OPTION 2: This option incorporates changes from Option 1 but includes removing select sales tax exemptions.
“We currently exempt many categories from sales taxes. Some, like essential groceries and raw materials, make complete sense, while others, like boats, do not,” Colonel Wilson says. “If we pass HB122, removing exemptions would produce additional revenue that would help reduce property taxes in less time rather than go to special programs that do not have the same broad impact.”
He explains, if we put Option 1 in place and begin carving away additional exemptions, we could eliminate the School District M&O costs much sooner. He adds, “We don’t want to eliminate all exemptions, like those we have for food or school supplies. There are many exemptions to include but it is not a simple thing to ‘flip those switches’ until we can be certain the benefits will be equitable for a large part of the population.”
OPTION 3: Raising the state sales tax rate.
During the 86th session, members worked on a bill to raise the state sales tax by 2 percent, to provide for a quicker M&O buydown. The current state sales tax is 6.25 percent and, estimates show, for every 1 percent increase, the state will gain $6 to $8 billion.

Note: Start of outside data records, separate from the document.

theorem latchFollow_changes (old s : State) :
    ∃ v r, latchFollow old s = { s with nt := { s.nt with latch := v }, ap := { s.ap with reports := r } } := by
  unfold latchFollow
  split
  · exact ⟨s.nt.latch, s.ap.reports, rfl⟩
  · split
    · exact ⟨s.nt.latch, s.ap.reports, rfl⟩
    · split
      · exact s.clearLatch_changes _
      · split
        · exact s.clearLatch_changes _
        · exact ⟨s.nt.latch, s.ap.reports, rfl⟩

/-! ### Fire logic -/

theorem State.setGallery_changes (s : State) (g : FireState) :
    ∃ c r, s.setGallery g = { s with fl := { s.fl with gallery := g, confirm := c }, ap := { s.ap with reports := r } } := by
  unfold State.setGallery
  split
  · rename_i h; subst h; exact ⟨s.fl.confirm, s.ap.reports, rfl⟩
  · exact ⟨_, _, rfl⟩

/-- R28: what a change of the gallery fire state does to the confirm-delay timer. -/
theorem State.setGallery_confirm (s : State) (g : FireState) :
    (s.setGallery g).fl.confirm =
      if s.fl.gallery = g then s.fl.confirm
      else if g = .suspect then some (s.now + s.cl.node.tc * Config.second) else none := by
  unfold State.setGallery
  split <;> rfl

theorem State.confirmFire_changes (s : State) (c : Cause) (a b : Option Nat) :
    ∃ d r, s.confirmFire c a b =
      { s with
        fl := { s.fl with gallery := .fire, cause := ⟨c, a, b, some s.seconds⟩, confirm := d }
        ap := { s.ap with reports := r } } := by
  unfold State.confirmFire
  obtain ⟨d, r, h⟩ := State.setGallery_changes (s.setFl { s.fl with cause := ⟨c, a, b, some s.seconds⟩ }) .fire
  rw [h]; exact ⟨d, _, rfl⟩

theorem State.evaluate_changes (s : State) (d : Bool) :
    ∃ g c t r, s.evaluate d =
      { s with fl := { s.fl with gallery := g, cause := c, confirm := t }, ap := { s.ap with reports := r } } := by
  unfold State.evaluate
  split
  · exact ⟨s.fl.gallery, s.fl.cause, s.fl.confirm, s.ap.reports, rfl⟩
  · split
    · rename_i c a b _
      obtain ⟨d, r, h⟩ := s.confirmFire_changes c a b
      exact ⟨_, _, d, r, h⟩
    · obtain ⟨c, r, h⟩ := s.setGallery_changes s.derivedState
      exact ⟨_, s.fl.cause, c, r, h⟩

theorem State.endWalk_changes (s : State) (w : WalkEnd) :
    ∃ a t m l r, s.endWalk w =
      { s with
        fl := { s.fl with walkActive := a, walkTimer := t, tested := m, lastRecorded := l }
        ap := { s.ap with reports := r } } := by
  unfold State.endWalk
  split
  · exact ⟨_, _, _, _, _, rfl⟩
  · exact ⟨s.fl.walkActive, s.fl.walkTimer, s.fl.tested, s.fl.lastRecorded, s.ap.reports, rfl⟩

theorem walkFollow_changes (old s : State) :
    ∃ a t m l r, walkFollow old s =
      { s with
        fl := { s.fl with walkActive := a, walkTimer := t, tested := m, lastRecorded := l }
        ap := { s.ap with reports := r } } := by
  unfold walkFollow
  split
  · exact s.endWalk_changes _
  · split
    · exact s.endWalk_changes _
    · exact ⟨s.fl.walkActive, s.fl.walkTimer, s.fl.tested, s.fl.lastRecorded, s.ap.reports, rfl⟩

Representative Wilson says, “This seems like a good plan, but many people don’t have a lot of trust that there would not be a correlating tax ‘swap.’ On the plus side, this option would also require a Constitutional amendment, which would bind future legislators to play by the same rules.”
GOVERNMENT
KEY TAKEAWAYS
Rep. Wilson wants to know what you think about the options outlined, or if you have additional suggestions. Please call or email his office as soon as possible. Email is preferred to ensure your suggestions and comments are documented. “Eliminating School District M&O property taxes will not only help homeowners, it will also make Texas an even more attractive state for industry and commerce. Instead of having to give sweetheart deals to specific companies to relocate, we can offer every business, new or existing, the benefits once offered only to companies like Facebook or Amazon. Your input will be essential to making sure we are being fair when considering the impact of these options.”
“We hope to pass Option 1 during our special sessions, and afterward begin interim studies on options 2 and 3... and maybe 4, 5, and 6, whatever others present from great constituent feedback.”
CONSTITUTIONAL AMENDMENTS ARE BINDING BECAUSE THEY REQUIRE PASSAGE BY THE PEOPLE, BY VOTE. THIS GUARANTEES A FUTURE LEGISLATURE CAN NOT "UNDO" THE CHANGE UNLESS THEY GO BACK TO THE PEOPLE TO APPROVE THE CHANGE WITH ANOTHER VOTE.